*What this task involves*.
In the data below, find the line that contains "q).sp = s.sp := rfl" and the line that contains "q).st = s.st := rfl". Copy both, plus every line between them, exactly.

Dataset entries:
Start of Block

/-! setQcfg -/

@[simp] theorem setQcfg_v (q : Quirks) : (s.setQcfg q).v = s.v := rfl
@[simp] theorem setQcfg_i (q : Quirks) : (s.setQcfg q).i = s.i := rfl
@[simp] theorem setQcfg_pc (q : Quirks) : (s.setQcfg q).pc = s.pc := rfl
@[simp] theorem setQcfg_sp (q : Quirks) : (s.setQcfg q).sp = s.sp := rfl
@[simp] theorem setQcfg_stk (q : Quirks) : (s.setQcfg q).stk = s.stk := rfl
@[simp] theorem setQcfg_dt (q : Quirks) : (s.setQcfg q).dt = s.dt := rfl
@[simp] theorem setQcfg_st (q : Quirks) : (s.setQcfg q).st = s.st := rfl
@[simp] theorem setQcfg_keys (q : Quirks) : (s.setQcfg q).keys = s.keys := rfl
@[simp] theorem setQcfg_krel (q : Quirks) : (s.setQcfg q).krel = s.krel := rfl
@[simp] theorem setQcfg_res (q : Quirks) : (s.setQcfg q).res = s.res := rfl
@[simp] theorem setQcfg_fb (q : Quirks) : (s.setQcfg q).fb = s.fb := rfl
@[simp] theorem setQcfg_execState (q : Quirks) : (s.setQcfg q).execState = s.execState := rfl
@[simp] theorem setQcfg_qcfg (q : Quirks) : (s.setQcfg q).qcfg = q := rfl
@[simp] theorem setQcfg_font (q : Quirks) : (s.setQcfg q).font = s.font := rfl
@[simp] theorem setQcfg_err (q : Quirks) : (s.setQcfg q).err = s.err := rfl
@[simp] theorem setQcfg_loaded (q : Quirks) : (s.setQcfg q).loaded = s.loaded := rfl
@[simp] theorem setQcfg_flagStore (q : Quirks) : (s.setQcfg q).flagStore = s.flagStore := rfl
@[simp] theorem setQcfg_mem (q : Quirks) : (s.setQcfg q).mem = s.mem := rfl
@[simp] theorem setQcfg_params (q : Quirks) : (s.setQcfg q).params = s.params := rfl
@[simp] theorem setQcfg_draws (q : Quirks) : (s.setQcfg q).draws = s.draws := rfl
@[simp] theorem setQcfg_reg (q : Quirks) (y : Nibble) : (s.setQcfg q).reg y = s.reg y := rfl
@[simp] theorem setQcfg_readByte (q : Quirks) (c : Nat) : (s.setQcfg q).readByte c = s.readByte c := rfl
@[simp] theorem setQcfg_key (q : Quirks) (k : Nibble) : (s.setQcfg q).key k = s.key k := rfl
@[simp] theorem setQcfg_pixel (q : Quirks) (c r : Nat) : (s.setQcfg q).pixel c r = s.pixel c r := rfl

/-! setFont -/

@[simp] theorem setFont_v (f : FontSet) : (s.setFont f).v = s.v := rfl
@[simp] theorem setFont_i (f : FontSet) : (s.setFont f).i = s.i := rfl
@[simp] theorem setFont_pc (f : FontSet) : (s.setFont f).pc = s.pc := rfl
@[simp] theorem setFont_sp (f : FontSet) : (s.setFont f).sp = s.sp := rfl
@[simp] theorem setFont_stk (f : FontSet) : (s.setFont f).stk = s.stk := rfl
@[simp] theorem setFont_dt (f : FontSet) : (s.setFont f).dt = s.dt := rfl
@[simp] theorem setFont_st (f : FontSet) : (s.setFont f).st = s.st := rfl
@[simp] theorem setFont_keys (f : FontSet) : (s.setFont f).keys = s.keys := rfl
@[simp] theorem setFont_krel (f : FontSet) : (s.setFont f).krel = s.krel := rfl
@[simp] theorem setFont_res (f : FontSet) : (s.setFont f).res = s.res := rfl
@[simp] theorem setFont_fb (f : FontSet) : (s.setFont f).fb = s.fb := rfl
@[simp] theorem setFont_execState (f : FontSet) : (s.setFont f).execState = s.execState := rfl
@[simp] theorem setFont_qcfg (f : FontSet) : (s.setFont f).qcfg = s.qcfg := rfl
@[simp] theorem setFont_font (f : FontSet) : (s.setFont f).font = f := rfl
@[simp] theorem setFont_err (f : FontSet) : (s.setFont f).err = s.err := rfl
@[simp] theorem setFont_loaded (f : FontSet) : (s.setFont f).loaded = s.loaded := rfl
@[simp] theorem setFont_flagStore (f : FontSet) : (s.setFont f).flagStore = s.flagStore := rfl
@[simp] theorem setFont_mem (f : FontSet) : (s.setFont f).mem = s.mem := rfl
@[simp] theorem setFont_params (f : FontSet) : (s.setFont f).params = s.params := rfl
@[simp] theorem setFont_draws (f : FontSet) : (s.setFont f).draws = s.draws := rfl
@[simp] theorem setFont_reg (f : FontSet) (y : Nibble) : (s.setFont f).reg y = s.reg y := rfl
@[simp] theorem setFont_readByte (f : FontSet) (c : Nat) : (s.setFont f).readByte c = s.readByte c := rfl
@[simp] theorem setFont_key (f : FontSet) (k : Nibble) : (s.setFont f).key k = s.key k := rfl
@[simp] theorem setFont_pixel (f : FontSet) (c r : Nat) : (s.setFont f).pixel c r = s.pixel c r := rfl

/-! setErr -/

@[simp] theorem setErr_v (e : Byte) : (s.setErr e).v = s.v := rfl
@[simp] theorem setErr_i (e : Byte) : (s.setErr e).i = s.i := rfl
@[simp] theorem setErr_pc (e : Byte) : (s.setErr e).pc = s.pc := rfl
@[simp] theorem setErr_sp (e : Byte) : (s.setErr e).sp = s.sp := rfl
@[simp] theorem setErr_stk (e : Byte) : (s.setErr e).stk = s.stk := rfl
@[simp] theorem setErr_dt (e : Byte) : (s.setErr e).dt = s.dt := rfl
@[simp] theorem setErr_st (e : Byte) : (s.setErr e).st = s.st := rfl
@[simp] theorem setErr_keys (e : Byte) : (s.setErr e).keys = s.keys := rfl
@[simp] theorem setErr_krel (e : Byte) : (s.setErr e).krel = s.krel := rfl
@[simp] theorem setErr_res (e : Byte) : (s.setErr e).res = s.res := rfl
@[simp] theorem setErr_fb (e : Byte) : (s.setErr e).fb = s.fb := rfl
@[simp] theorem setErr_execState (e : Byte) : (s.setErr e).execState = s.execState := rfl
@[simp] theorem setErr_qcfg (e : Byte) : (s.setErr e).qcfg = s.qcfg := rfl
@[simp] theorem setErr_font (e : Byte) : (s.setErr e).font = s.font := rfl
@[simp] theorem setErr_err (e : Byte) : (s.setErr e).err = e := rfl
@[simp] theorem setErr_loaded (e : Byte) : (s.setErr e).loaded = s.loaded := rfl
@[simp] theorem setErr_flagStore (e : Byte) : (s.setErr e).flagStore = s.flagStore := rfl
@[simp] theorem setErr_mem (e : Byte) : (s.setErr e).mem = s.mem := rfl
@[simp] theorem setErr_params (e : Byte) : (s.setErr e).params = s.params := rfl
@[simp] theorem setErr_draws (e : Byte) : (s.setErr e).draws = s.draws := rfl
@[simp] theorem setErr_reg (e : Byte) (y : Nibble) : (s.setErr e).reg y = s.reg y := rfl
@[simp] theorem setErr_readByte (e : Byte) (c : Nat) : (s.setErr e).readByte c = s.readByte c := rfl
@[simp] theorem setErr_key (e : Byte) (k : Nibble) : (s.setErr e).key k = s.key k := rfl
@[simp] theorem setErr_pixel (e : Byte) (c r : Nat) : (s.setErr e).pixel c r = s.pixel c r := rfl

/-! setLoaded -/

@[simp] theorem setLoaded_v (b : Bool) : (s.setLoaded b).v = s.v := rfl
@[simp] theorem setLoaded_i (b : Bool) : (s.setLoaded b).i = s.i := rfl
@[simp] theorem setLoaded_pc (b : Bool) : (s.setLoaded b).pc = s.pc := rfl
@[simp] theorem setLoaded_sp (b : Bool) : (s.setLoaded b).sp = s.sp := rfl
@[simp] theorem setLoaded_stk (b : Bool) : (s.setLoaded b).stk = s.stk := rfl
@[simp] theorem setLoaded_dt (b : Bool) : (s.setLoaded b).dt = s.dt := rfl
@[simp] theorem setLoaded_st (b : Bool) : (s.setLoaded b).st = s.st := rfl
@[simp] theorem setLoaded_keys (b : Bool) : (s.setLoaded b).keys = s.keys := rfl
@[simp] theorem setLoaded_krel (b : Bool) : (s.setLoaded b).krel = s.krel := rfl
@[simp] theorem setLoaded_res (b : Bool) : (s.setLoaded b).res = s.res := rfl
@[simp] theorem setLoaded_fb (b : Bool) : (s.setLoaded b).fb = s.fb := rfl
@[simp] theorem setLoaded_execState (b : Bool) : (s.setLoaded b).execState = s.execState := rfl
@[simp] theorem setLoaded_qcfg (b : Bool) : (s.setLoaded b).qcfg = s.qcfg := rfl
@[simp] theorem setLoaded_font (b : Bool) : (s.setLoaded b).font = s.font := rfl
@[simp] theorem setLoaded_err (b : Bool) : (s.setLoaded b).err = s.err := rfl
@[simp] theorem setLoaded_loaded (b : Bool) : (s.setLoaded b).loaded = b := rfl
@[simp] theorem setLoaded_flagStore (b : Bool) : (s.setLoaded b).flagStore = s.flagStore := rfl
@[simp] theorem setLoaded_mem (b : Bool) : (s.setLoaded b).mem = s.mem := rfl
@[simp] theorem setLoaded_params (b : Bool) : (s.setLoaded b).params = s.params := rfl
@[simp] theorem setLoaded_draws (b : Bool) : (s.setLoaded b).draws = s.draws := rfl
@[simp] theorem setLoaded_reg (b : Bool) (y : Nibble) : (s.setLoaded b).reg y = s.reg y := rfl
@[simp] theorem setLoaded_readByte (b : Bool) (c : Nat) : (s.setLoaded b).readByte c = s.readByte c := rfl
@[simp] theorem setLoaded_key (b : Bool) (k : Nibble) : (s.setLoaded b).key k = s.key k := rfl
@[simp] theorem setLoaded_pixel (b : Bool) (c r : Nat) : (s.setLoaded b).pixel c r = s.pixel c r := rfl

End of Block

*Response to the task*.
@[simp] theorem setQcfg_sp (q : Quirks) : (s.setQcfg q).sp = s.sp := rfl
@[simp] theorem setQcfg_stk (q : Quirks) : (s.setQcfg q).stk = s.stk := rfl
@[simp] theorem setQcfg_dt (q : Quirks) : (s.setQcfg q).dt = s.dt := rfl
@[simp] theorem setQcfg_st (q : Quirks) : (s.setQcfg q).st = s.st := rfl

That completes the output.